What needs to be done :: Among the entries that follow, some lines contain the word "peer". Show all of them.
==*==
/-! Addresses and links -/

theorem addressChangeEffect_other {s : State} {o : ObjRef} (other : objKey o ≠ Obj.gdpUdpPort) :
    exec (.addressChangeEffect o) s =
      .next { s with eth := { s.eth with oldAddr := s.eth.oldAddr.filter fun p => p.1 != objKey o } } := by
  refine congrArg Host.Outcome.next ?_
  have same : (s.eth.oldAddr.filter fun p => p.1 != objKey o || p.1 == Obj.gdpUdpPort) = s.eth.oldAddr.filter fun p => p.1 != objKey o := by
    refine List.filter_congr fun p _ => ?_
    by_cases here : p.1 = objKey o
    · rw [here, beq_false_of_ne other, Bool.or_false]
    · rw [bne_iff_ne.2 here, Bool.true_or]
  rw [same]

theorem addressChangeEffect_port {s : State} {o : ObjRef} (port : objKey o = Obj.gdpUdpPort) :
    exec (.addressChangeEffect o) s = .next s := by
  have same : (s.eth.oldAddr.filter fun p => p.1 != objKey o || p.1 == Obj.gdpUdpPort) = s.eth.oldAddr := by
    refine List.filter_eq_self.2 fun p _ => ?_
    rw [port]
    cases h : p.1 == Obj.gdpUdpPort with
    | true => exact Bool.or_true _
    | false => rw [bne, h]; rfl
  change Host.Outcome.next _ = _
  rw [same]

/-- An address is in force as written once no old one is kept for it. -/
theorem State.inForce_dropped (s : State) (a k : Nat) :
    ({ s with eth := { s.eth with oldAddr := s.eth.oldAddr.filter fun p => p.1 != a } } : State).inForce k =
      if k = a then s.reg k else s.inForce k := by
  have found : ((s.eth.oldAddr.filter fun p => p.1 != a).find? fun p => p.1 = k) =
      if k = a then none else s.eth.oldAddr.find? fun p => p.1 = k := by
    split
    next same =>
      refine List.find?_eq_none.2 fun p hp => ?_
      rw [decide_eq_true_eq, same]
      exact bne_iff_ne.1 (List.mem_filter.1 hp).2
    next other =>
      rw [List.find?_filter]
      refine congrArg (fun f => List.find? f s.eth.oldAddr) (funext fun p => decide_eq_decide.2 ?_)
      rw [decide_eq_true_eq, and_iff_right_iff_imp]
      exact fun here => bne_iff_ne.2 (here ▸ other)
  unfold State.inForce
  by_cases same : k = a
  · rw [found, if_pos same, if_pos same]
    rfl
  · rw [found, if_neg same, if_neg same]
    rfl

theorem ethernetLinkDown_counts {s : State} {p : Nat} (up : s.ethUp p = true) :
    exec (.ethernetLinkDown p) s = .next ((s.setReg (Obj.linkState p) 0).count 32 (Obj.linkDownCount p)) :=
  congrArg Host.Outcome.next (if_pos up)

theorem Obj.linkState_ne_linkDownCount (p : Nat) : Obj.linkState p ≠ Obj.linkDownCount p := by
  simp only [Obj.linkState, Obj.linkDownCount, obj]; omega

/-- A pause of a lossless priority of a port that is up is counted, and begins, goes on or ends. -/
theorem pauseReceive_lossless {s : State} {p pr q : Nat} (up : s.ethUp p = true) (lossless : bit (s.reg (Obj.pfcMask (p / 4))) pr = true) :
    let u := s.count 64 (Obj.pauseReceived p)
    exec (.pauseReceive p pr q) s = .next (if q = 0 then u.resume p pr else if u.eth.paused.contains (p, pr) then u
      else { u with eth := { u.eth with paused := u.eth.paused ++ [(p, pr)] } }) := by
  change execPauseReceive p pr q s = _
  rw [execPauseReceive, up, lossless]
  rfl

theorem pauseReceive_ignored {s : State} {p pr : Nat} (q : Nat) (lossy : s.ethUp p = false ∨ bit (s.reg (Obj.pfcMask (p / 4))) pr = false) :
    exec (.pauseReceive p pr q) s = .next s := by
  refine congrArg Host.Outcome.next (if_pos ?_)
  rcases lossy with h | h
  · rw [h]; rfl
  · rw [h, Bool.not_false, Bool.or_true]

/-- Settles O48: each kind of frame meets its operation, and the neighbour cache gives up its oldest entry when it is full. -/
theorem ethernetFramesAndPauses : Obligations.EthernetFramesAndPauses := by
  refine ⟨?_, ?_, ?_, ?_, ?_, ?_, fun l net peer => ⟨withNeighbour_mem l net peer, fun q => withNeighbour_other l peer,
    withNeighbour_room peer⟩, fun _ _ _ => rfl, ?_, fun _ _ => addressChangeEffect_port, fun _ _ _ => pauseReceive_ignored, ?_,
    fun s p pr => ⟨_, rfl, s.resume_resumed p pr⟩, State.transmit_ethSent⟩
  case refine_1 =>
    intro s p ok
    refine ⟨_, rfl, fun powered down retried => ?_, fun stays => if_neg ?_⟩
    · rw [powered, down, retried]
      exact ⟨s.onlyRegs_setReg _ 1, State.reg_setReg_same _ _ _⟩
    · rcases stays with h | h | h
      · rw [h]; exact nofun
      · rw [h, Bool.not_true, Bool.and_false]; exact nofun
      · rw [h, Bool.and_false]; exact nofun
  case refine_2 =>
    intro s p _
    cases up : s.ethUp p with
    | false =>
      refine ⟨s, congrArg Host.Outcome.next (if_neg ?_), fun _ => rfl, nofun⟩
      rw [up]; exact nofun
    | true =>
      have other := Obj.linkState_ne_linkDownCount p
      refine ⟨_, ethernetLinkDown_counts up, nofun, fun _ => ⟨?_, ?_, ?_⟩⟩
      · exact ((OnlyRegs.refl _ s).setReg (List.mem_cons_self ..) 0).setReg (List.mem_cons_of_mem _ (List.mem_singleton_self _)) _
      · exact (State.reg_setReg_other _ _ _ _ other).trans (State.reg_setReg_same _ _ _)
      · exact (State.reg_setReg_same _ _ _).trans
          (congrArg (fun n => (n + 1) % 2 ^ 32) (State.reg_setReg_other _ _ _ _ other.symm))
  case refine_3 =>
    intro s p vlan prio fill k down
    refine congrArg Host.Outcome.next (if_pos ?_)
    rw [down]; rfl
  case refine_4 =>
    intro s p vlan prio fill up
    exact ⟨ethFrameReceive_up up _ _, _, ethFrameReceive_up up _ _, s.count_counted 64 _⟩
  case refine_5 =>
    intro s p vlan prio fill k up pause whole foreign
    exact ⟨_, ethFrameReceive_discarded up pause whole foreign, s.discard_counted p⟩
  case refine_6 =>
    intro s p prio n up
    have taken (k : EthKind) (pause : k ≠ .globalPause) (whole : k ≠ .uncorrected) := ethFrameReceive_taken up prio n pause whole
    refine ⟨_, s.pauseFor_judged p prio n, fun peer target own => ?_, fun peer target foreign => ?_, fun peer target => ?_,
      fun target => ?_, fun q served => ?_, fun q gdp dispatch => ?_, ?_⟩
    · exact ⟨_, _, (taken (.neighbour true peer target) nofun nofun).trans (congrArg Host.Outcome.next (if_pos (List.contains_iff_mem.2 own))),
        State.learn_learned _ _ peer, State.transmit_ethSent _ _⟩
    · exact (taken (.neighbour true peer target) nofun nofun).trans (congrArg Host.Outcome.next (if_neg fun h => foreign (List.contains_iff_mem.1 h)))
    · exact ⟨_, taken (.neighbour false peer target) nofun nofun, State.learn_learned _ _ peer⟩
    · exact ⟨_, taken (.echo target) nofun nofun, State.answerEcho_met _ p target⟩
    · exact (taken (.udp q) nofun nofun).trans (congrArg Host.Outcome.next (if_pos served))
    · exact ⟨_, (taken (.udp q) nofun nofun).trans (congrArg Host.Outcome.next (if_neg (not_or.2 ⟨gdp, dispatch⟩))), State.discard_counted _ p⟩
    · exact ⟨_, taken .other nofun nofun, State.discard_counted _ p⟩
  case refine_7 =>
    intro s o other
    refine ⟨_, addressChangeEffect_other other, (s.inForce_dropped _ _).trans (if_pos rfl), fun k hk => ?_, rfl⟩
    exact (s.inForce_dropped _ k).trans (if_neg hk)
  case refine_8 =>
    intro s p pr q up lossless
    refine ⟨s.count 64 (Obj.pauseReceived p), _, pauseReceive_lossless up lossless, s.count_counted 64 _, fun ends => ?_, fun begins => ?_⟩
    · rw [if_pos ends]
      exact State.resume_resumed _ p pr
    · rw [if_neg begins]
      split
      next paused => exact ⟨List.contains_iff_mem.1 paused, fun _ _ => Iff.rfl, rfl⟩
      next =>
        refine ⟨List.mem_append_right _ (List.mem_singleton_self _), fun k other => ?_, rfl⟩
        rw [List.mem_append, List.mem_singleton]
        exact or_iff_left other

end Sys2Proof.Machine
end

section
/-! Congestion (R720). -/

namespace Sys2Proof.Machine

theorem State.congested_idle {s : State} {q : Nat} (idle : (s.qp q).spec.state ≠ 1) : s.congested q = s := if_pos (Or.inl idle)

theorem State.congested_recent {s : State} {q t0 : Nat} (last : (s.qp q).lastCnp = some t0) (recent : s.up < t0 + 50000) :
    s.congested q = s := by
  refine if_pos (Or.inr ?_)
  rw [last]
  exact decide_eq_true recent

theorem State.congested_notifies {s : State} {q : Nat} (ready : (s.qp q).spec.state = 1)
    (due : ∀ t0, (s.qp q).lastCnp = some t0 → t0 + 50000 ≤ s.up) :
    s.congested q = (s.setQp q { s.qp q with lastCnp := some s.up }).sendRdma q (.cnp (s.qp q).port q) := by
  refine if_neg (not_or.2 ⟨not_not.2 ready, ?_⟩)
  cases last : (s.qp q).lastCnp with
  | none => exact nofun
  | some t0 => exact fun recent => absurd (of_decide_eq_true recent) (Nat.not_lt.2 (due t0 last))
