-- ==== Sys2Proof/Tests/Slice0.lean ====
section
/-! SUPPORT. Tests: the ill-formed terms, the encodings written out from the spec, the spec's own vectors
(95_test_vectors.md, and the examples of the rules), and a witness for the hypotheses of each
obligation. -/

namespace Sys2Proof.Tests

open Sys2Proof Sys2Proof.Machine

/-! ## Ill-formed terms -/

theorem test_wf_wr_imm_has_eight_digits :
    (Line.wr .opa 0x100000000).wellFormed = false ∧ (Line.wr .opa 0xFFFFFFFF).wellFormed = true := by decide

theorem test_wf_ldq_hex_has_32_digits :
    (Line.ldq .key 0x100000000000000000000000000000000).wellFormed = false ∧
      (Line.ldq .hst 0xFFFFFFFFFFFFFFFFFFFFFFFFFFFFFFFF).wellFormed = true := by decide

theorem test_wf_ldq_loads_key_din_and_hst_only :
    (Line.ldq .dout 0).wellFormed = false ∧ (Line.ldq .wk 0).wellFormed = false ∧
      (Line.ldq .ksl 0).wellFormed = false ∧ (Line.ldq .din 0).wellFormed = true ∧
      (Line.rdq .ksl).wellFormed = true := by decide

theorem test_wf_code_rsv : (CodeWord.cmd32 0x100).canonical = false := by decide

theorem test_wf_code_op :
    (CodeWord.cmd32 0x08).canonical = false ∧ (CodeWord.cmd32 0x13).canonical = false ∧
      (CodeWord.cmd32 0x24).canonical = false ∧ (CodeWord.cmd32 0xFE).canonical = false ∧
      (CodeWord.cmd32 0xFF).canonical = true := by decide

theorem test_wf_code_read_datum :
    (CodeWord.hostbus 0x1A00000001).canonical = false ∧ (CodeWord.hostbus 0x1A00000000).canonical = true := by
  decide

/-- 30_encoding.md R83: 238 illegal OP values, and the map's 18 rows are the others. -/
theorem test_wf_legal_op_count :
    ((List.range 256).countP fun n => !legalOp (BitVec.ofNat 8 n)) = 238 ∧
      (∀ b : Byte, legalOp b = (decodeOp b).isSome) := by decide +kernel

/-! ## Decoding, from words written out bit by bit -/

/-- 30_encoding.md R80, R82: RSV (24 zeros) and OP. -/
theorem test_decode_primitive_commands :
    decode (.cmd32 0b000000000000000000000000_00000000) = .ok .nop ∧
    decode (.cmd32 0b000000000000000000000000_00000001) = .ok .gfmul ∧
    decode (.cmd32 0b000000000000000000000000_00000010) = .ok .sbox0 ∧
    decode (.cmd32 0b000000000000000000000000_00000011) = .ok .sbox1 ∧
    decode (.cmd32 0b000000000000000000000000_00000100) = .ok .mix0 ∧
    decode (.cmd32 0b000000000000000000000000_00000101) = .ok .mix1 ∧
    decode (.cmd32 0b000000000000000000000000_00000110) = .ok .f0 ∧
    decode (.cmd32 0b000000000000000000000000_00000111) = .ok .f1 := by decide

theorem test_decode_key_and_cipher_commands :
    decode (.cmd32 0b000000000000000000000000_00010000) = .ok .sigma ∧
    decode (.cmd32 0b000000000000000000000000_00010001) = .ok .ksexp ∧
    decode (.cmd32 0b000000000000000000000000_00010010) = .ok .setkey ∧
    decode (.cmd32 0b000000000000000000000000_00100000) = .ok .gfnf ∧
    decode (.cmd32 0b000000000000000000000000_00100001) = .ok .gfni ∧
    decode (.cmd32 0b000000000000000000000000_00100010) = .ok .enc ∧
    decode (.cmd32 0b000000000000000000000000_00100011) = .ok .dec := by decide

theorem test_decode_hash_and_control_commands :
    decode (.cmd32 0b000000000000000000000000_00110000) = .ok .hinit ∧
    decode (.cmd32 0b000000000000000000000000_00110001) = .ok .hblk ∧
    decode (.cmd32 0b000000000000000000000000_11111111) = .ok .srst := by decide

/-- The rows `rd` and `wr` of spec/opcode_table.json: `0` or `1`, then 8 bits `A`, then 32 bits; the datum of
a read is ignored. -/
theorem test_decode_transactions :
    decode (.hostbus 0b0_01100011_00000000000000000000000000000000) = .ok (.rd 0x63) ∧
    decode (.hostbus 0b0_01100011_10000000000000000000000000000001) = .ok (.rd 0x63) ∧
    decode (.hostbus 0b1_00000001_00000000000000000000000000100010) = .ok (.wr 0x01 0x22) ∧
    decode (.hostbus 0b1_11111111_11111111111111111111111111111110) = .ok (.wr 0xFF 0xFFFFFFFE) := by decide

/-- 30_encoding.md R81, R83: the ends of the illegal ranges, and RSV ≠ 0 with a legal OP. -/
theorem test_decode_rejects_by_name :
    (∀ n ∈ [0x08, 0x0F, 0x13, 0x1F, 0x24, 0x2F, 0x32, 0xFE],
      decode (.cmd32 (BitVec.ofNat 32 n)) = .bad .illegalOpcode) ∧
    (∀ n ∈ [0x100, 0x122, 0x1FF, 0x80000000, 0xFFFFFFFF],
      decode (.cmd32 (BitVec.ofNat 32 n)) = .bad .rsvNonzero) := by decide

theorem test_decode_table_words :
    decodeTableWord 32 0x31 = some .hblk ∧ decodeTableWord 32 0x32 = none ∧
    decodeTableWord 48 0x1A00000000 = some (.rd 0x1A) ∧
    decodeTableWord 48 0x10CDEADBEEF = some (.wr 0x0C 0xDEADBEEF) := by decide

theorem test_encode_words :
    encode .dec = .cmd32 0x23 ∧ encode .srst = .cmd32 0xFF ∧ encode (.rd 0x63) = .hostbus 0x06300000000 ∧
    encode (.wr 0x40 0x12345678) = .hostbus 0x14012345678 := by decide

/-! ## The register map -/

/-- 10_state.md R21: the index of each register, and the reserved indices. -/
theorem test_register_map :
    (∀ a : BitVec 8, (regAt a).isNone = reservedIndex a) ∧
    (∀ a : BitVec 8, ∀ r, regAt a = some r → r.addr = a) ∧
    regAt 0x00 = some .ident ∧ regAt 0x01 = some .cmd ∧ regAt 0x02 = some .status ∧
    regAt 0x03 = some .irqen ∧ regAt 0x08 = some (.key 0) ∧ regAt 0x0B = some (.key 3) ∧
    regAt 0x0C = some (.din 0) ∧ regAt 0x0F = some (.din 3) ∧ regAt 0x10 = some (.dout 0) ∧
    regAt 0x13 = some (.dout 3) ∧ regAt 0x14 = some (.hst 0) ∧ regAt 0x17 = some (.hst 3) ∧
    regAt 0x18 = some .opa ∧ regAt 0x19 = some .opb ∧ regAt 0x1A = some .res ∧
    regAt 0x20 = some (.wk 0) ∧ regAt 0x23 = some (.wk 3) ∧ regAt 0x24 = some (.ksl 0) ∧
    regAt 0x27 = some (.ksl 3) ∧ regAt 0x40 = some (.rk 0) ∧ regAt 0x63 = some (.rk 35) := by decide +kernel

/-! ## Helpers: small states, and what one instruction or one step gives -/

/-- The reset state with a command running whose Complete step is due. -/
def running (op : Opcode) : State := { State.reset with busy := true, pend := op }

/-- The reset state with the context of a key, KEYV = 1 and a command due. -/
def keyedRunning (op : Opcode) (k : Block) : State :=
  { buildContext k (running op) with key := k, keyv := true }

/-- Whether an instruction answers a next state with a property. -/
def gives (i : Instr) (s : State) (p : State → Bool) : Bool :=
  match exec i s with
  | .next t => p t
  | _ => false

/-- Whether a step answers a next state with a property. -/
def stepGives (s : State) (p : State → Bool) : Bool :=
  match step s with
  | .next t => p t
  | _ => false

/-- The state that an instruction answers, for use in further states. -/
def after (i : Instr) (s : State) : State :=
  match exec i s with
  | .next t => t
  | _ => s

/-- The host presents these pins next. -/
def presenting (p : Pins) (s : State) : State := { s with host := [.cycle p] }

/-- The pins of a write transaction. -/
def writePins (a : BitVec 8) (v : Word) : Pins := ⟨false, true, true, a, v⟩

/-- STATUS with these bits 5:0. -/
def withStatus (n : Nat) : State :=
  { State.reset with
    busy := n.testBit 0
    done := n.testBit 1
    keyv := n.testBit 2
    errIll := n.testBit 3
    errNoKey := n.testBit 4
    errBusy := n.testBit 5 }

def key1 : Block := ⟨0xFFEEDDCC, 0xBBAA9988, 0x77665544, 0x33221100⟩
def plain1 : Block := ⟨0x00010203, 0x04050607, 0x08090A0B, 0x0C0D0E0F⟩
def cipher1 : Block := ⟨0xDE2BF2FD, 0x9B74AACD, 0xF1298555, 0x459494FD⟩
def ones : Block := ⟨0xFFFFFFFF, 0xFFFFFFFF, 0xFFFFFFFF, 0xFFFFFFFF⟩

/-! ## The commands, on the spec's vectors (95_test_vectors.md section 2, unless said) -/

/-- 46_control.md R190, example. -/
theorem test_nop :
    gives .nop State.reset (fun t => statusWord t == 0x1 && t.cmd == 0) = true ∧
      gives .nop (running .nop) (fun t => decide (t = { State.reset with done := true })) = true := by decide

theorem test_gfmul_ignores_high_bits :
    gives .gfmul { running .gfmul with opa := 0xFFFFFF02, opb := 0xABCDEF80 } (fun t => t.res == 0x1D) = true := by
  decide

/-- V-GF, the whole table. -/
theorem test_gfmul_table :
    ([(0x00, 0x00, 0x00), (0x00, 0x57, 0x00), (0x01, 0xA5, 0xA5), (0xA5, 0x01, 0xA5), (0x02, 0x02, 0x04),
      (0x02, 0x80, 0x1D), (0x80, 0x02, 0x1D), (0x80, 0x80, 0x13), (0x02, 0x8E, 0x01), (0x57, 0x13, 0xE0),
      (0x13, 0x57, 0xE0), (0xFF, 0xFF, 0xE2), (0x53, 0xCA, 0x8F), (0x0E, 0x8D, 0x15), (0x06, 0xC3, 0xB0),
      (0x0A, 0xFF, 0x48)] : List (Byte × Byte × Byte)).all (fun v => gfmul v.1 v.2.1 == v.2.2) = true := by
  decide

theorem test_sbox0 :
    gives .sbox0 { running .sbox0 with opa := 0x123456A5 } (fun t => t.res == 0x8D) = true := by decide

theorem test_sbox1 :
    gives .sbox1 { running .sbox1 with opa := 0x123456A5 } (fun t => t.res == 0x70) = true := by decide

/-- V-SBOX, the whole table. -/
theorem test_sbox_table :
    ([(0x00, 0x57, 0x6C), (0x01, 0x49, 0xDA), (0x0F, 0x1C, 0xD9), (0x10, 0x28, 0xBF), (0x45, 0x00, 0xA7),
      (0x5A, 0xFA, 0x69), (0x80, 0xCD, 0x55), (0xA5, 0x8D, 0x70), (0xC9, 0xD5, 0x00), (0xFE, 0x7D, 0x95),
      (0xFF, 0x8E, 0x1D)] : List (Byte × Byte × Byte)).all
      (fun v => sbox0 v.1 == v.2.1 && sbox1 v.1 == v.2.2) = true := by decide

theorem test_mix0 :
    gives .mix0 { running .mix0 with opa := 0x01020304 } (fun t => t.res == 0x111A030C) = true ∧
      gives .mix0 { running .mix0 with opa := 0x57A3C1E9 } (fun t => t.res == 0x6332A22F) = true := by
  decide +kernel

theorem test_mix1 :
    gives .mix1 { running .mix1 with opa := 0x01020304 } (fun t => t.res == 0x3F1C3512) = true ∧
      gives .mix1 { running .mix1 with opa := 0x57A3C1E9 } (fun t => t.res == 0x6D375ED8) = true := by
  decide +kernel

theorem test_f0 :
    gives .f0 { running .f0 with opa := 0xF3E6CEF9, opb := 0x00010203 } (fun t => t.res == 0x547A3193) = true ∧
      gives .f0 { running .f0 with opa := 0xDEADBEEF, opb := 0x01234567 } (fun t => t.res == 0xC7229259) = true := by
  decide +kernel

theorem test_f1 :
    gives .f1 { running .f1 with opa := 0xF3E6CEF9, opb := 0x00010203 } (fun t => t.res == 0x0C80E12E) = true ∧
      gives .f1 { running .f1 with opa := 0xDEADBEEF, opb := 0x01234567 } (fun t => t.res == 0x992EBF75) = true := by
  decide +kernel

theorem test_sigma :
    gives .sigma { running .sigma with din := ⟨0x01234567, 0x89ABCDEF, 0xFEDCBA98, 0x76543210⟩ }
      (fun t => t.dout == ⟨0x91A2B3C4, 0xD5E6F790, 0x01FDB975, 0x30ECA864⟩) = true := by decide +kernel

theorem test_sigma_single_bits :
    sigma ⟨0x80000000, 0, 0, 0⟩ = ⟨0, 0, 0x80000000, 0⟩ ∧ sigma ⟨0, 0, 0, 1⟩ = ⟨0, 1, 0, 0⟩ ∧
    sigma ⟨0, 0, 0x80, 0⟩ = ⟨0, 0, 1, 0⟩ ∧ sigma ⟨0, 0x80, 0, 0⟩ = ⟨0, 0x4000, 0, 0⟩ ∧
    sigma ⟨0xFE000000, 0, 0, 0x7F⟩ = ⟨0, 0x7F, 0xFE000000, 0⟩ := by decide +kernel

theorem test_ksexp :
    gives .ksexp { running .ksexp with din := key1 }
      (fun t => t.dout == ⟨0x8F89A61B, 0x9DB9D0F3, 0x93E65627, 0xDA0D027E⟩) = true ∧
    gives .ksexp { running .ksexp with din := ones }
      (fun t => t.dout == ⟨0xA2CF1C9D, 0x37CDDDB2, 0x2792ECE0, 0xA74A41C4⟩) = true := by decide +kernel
==*==
Output of the exercise ::
  refine ⟨?_, ?_, ?_, ?_, ?_, ?_, fun l net peer => ⟨withNeighbour_mem l net peer, fun q => withNeighbour_other l peer,
    withNeighbour_room peer⟩, fun _ _ _ => rfl, ?_, fun _ _ => addressChangeEffect_port, fun _ _ _ => pauseReceive_ignored, ?_,
    refine ⟨_, s.pauseFor_judged p prio n, fun peer target own => ?_, fun peer target foreign => ?_, fun peer target => ?_,
    · exact ⟨_, _, (taken (.neighbour true peer target) nofun nofun).trans (congrArg Host.Outcome.next (if_pos (List.contains_iff_mem.2 own))),
        State.learn_learned _ _ peer, State.transmit_ethSent _ _⟩
    · exact (taken (.neighbour true peer target) nofun nofun).trans (congrArg Host.Outcome.next (if_neg fun h => foreign (List.contains_iff_mem.1 h)))
    · exact ⟨_, taken (.neighbour false peer target) nofun nofun, State.learn_learned _ _ peer⟩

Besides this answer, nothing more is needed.